● What to do: One part of the entries below is wanted: the lines from the one containing "s.rc with buttons" through the one containing "def readDuckTime (t". Write those out exactly and nothing else.

########################################

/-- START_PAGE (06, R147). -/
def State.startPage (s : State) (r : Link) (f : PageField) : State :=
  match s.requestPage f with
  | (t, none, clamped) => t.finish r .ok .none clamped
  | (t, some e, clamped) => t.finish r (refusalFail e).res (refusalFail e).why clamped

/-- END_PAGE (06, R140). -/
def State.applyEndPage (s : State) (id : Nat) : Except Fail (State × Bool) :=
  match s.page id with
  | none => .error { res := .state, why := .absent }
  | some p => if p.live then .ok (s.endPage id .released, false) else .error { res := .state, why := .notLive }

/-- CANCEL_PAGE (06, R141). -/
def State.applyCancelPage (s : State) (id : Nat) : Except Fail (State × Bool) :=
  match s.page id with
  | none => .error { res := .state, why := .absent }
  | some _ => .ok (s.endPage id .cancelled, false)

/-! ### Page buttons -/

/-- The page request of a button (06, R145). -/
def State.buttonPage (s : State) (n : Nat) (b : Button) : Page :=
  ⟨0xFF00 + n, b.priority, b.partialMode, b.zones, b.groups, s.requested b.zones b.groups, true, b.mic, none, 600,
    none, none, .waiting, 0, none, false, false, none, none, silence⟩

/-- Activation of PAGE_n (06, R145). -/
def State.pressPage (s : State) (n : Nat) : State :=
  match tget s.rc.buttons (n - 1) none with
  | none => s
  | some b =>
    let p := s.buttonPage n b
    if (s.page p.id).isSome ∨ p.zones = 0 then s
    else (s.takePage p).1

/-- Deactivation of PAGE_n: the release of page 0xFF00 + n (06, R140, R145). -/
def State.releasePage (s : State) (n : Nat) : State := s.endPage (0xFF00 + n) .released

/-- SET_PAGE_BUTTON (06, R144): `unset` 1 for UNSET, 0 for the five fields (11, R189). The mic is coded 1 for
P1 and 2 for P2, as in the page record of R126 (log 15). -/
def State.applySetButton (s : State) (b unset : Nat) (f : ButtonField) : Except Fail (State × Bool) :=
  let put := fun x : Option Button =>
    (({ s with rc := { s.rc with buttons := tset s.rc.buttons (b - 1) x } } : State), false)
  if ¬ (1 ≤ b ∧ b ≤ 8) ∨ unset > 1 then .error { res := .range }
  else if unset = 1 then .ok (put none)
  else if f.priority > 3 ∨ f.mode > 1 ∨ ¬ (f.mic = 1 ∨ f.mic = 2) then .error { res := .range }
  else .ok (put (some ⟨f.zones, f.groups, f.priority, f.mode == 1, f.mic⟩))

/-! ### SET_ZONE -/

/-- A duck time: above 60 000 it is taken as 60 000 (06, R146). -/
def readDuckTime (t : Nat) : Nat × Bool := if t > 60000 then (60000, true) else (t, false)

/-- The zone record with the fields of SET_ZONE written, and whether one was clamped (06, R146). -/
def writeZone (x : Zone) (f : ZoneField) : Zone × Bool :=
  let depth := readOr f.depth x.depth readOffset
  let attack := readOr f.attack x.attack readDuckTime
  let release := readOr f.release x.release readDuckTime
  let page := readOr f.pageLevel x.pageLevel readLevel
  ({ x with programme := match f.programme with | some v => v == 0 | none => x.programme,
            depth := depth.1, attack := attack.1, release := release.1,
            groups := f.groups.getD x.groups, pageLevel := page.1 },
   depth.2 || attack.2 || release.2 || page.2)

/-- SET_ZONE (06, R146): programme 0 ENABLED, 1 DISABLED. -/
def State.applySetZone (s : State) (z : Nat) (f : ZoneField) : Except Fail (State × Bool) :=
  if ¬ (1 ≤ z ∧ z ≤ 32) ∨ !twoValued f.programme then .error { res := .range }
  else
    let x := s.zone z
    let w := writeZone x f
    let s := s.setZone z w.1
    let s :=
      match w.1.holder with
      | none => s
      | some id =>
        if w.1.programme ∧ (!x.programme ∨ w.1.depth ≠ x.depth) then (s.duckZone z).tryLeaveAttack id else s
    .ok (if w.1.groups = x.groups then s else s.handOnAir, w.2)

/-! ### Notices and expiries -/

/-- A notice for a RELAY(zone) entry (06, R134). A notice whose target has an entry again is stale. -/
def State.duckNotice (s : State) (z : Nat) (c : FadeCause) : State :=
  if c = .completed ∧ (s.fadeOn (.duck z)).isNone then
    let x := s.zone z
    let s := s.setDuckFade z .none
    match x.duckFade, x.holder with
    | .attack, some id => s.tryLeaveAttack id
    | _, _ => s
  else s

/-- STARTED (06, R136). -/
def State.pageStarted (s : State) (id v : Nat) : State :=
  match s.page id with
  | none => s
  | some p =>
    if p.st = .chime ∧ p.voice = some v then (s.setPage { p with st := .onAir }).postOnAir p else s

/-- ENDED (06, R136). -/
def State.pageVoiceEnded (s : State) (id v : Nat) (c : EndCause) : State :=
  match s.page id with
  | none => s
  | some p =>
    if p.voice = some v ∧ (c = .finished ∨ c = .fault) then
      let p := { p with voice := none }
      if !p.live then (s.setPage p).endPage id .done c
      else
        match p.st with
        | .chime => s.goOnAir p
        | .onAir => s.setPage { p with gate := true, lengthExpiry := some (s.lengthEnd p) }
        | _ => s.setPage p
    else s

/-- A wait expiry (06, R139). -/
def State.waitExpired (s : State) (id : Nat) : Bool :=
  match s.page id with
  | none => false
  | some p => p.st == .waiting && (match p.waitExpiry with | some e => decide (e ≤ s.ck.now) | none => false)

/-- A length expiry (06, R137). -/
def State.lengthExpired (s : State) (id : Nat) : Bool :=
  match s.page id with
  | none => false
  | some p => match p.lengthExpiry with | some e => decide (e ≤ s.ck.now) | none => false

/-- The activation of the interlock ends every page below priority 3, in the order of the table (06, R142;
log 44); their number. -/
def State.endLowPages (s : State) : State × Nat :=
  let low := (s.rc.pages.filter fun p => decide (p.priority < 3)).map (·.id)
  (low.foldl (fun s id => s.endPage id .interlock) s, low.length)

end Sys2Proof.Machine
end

########################################

● Reply to the task:
    (({ s with rc := { s.rc with buttons := tset s.rc.buttons (b - 1) x } } : State), false)
  if ¬ (1 ≤ b ∧ b ≤ 8) ∨ unset > 1 then .error { res := .range }
  else if unset = 1 then .ok (put none)
  else if f.priority > 3 ∨ f.mode > 1 ∨ ¬ (f.mic = 1 ∨ f.mic = 2) then .error { res := .range }
  else .ok (put (some ⟨f.zones, f.groups, f.priority, f.mode == 1, f.mic⟩))

/-! ### SET_ZONE -/

/-- A duck time: above 60 000 it is taken as 60 000 (06, R146). -/
def readDuckTime (t : Nat) : Nat × Bool := if t > 60000 then (60000, true) else (t, false)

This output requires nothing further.